In field-scale simulations of water-induced compaction in chalk, one uses the water saturation as an indicator of enhanced compaction [4]. In this paper, we argue that the water weakening effect is more related to changes in the water chemistry than changes in the water saturation, meaning that it is the changes in the concentration of specific ions that induce enhanced compaction, not only the ratio between oil and water. It is important to include a mechanistic understanding of fundamental processes of deformation, to model fluid flow and compaction in basins or reservoirs over observable timescales. Incorporating these insights on water weakening will produce reliable and more applicable basin models. In the next sections, we will review some of the relevant core experiments, and interpret them by simple models. Thereafter we discuss how these changes may propagate on the field scale, by the use of streamline models. The practical consequence of this is that one can, to some extent, control the fluid chemistry inside the pores, control compaction and thereby impact the oil recovery. Finally, we present discussions, summary and recommendations for the future.

2. Interpreting Triaxial Core Deformation Experiments in Terms of the de Waal Model

Hydrostatic tests are usually performed in triaxial cells, where the axial (length of the core) and, to some degree, the radial strain can be monitored during the experiment. Fluids are continuously passed through the cores, of approximately 7 cm in length, allowing for measurement of permeability and effluent fluid sampling. Back-pressure is applied to maintain a uniform pore pressure as the core compacts, and to avoid fluids boiling at elevated temperatures. A pressure difference of a few kPa is enough to drive fluids through the sample. Thus, the stress–strain development is mainly dictated by the microstructural properties of the solid (matrix) framework.
Usually, the triaxial test data are reported for two stages of testing: i) The hydrostatic loading stage, where the confining pressure and pore pressure are increased linearly, and the axial strain is measured as the axial stress is increased until the core has passed its yield point. ii) The creep stage, during which the core subsequently deforms slowly under a small constant load [5]. The yield point can be considered a measure of the “strength” or “compaction strength” of the core, while the time-dependent creep that occurs after the yield point has been exceeded might be considered as a kind of “viscosity”.
Figure 1 shows an example where a chalk core from the Aalborg outcrop was heated to 130 °C, loaded up to 12 MPa, and then left to creep for 61 days at a constant stress of 12 MPa, while a solution of 0.657M NaCl was passed through at a flooding rate of 1PV (Pore Volume) per day [6]. As can be seen from Figure 1a, the axial strain is proportional to the axial stress (e.g., the core deformation is elastic) up to the yield point at ~8.2 MPa (the solid black line). The yield point is not a single point, but rather a zone of transition between 7.5 and 8.5 MPa that separates the elastic and plastic (black dotted line) phases of deformation. The elastic bulk modulus is defined as the ratio of the change in axial stress to the change in volumetric strain up to the yield point [7] (the slope of the solid line in Figure 1a divided by 3). The plastic bulk modulus is defined as the ratio of the change in axial stress to the change in volumetric strain in the phase after the core has reached the yield point (the slope of the dashed line in Figure 1a divided by 3). Assuming that the material compresses equally in all directions, the axial strain can be converted to volumetric strain by multiplying by factor of 3, and the effective viscosity can be defined as the ratio between the axial stress and axial strain rate ( η e f f = σ d ε V / d t ) [7]. The effective viscosity increases strongly with time in a creep experiment and as the stress is kept constant, the strain rate is reduced.
Figure 1. (a) Hydrostatic loading stage.

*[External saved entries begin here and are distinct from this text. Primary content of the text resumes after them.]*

-- ==== Sys2Proof/Machine/CodeTable.lean ====
section
/-! DEFINITION. BUILD_CODES, the code table builder (spec/42_code_table.md). -/

namespace Sys2Proof.Machine

/-- How the walk of rule R140 ends. -/
inductive WalkEnd where
  | table (t : CodeTable)
  | malformed (k : NodeIdx)
  | unbounded
  deriving DecidableEq, Repr

/-- A child index that names no valid record (rule R144 (b)). -/
def badChild (cnt : Nat) (k : NodeIdx) : Bool := k == Config.nil || decide (cnt ≤ k.toNat)

/-- The walk of rule R140 with its explicit stack, left first (rule R142): so many visits at most (rule R244). -/
def codeWalk (t : NodeArena) (cnt : Nat) : Nat → List (NodeIdx × List Bool) → CodeTable → WalkEnd
  | _, [], codes => .table codes
  | 0, _ :: _, _ => .unbounded
  | fuel + 1, (k, p) :: stack, codes =>
    let r := t.at k.toNat
    if r.leaf then codeWalk t cnt fuel stack (codes.put r.sym (CodeEntry.ofString p))
    else if badChild cnt r.left || badChild cnt r.right then .malformed k
    else codeWalk t cnt fuel ((r.left, p ++ [false]) :: (r.right, p ++ [true]) :: stack) codes

/-- The ERR_INFO of an InvariantViolation: a node index in bits [8:0] (rule R202). -/
def nodeInfo (k : NodeIdx) : Word := BitVec.setWidth 32 k

/-- BUILD_CODES (rules R140, R143, R144). -/
def execBuildCodes (s : State) : Result :=
  s.runCommand fun s =>
    if s.nodeCnt = 0#10 then .next (s.raise .invariantViolation (nodeInfo Config.nil) .codes)
    else
      let r := s.node.at s.root.toNat
      if r.leaf then .next { s with code := CodeTable.empty.put r.sym (CodeEntry.ofString [false]) }
      else
        match codeWalk s.node s.nodeCnt.toNat Config.nodeMax [(s.root, [])] CodeTable.empty with
        | .table codes => .next { s with code := codes }
        | .malformed k => .next (s.raise .invariantViolation (nodeInfo k) .codes)
        | .unbounded => .fault .codeWalkUnbounded

end Sys2Proof.Machine
end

The elastic bulk modulus is 720 MPa (slope of solid line divided by 3). The plastic bulk modulus is 210 MPa (slope of the dashed line divided by 3). (b) The creep stage deformation. The core is left to deform at a constant stress 12 MPa. The dashed line is the de Waal model (text equation 1) with parameters ε V ˙ ( 0 ) = 0.012%/hour and B = 0.43%. Data are from [6].
Numerous rock mechanical laboratory experiments have been carried out with a large degree of reproducibility between experiments. These experiments can be understood with reference to the grain contact model suggested by de Waal [8]. Here we describe the de Waal model and show how it provides a good basis for understanding experiments involving rock–fluid interactions and the various chemical factors that affect reservoir compaction. During the creep stage, compaction usually follows a log t trend as shown in Figure 1b. The following creep model captures this trend [8]:
ε V ( t ) = B log ( 1 + ε V ˙ ( 0 ) t B )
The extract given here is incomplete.